= Beginning of Section =
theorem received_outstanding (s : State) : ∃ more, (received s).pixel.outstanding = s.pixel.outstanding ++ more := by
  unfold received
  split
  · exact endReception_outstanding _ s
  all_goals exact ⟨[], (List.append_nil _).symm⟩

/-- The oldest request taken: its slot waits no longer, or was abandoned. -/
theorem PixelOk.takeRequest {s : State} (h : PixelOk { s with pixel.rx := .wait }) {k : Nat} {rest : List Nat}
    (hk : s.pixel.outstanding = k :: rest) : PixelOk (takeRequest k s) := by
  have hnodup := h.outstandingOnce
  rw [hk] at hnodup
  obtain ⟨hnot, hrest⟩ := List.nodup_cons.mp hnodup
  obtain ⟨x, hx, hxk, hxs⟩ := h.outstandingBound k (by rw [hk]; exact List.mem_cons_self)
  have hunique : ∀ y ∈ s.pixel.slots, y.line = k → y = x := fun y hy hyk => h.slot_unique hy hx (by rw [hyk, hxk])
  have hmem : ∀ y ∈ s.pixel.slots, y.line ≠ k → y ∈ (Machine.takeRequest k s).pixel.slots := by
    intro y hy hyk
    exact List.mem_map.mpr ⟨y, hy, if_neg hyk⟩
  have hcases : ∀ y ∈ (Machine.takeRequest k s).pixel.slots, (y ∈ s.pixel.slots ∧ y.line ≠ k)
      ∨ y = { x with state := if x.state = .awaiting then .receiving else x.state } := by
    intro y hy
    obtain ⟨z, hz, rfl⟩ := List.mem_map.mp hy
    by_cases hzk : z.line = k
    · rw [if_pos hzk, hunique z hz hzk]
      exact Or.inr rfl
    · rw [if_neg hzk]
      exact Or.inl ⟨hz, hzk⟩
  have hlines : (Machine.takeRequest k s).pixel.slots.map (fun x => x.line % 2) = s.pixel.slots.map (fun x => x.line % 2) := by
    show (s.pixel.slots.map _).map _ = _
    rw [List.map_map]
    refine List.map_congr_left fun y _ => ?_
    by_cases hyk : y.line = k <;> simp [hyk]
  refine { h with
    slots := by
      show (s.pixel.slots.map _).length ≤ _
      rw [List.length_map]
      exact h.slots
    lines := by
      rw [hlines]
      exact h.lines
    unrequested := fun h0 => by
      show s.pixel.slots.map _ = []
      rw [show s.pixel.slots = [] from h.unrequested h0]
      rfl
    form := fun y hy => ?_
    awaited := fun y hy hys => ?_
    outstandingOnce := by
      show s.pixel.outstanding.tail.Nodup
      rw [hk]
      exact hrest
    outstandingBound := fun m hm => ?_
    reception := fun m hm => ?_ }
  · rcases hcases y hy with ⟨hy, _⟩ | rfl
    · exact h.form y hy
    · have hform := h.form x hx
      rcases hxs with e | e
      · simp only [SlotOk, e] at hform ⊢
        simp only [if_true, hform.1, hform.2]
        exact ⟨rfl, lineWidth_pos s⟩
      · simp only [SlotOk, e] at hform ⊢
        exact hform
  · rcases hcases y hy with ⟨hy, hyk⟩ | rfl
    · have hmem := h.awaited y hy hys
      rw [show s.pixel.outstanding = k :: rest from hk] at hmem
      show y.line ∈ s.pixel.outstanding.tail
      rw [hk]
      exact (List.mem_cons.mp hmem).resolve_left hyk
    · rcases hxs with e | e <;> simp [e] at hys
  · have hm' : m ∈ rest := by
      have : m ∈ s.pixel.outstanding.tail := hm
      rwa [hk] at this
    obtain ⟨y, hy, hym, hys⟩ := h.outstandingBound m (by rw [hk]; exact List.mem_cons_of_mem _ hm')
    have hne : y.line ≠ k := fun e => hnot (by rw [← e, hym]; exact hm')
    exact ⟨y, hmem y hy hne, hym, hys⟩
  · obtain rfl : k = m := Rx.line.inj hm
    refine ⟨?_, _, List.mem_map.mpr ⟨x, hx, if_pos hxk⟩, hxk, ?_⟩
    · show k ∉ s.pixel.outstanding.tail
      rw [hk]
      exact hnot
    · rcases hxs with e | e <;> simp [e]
= End of Section =
**EXERCISE**. What's wanted is each line above, transcribed with nothing altered.

**YOUR RESPONSE**.
theorem received_outstanding (s : State) : ∃ more, (received s).pixel.outstanding = s.pixel.outstanding ++ more := by
  unfold received
  split
  · exact endReception_outstanding _ s
  all_goals exact ⟨[], (List.append_nil _).symm⟩

/-- The oldest request taken: its slot waits no longer, or was abandoned. -/
theorem PixelOk.takeRequest {s : State} (h : PixelOk { s with pixel.rx := .wait }) {k : Nat} {rest : List Nat}
    (hk : s.pixel.outstanding = k :: rest) : PixelOk (takeRequest k s) := by
  have hnodup := h.outstandingOnce
  rw [hk] at hnodup
  obtain ⟨hnot, hrest⟩ := List.nodup_cons.mp hnodup
  obtain ⟨x, hx, hxk, hxs⟩ := h.outstandingBound k (by rw [hk]; exact List.mem_cons_self)
  have hunique : ∀ y ∈ s.pixel.slots, y.line = k → y = x := fun y hy hyk => h.slot_unique hy hx (by rw [hyk, hxk])
  have hmem : ∀ y ∈ s.pixel.slots, y.line ≠ k → y ∈ (Machine.takeRequest k s).pixel.slots := by
    intro y hy hyk
    exact List.mem_map.mpr ⟨y, hy, if_neg hyk⟩
  have hcases : ∀ y ∈ (Machine.takeRequest k s).pixel.slots, (y ∈ s.pixel.slots ∧ y.line ≠ k)
      ∨ y = { x with state := if x.state = .awaiting then .receiving else x.state } := by
    intro y hy
    obtain ⟨z, hz, rfl⟩ := List.mem_map.mp hy
    by_cases hzk : z.line = k
    · rw [if_pos hzk, hunique z hz hzk]
      exact Or.inr rfl
    · rw [if_neg hzk]
      exact Or.inl ⟨hz, hzk⟩
  have hlines : (Machine.takeRequest k s).pixel.slots.map (fun x => x.line % 2) = s.pixel.slots.map (fun x => x.line % 2) := by
    show (s.pixel.slots.map _).map _ = _
    rw [List.map_map]
    refine List.map_congr_left fun y _ => ?_
    by_cases hyk : y.line = k <;> simp [hyk]
  refine { h with
    slots := by
      show (s.pixel.slots.map _).length ≤ _
      rw [List.length_map]
      exact h.slots
    lines := by
      rw [hlines]
      exact h.lines
    unrequested := fun h0 => by
      show s.pixel.slots.map _ = []
      rw [show s.pixel.slots = [] from h.unrequested h0]
      rfl
    form := fun y hy => ?_
    awaited := fun y hy hys => ?_
    outstandingOnce := by
      show s.pixel.outstanding.tail.Nodup
      rw [hk]
      exact hrest
    outstandingBound := fun m hm => ?_
    reception := fun m hm => ?_ }
  · rcases hcases y hy with ⟨hy, _⟩ | rfl
    · exact h.form y hy
    · have hform := h.form x hx
      rcases hxs with e | e
      · simp only [SlotOk, e] at hform ⊢
        simp only [if_true, hform.1, hform.2]
        exact ⟨rfl, lineWidth_pos s⟩
      · simp only [SlotOk, e] at hform ⊢
        exact hform
  · rcases hcases y hy with ⟨hy, hyk⟩ | rfl
    · have hmem := h.awaited y hy hys
      rw [show s.pixel.outstanding = k :: rest from hk] at hmem
      show y.line ∈ s.pixel.outstanding.tail
      rw [hk]
      exact (List.mem_cons.mp hmem).resolve_left hyk
    · rcases hxs with e | e <;> simp [e] at hys
  · have hm' : m ∈ rest := by
      have : m ∈ s.pixel.outstanding.tail := hm
      rwa [hk] at this
    obtain ⟨y, hy, hym, hys⟩ := h.outstandingBound m (by rw [hk]; exact List.mem_cons_of_mem _ hm')
    have hne : y.line ≠ k := fun e => hnot (by rw [← e, hym]; exact hm')
    exact ⟨y, hmem y hy hne, hym, hys⟩
  · obtain rfl : k = m := Rx.line.inj hm
    refine ⟨?_, _, List.mem_map.mpr ⟨x, hx, if_pos hxk⟩, hxk, ?_⟩
    · show k ∉ s.pixel.outstanding.tail
      rw [hk]
      exact hnot
    · rcases hxs with e | e <;> simp [e]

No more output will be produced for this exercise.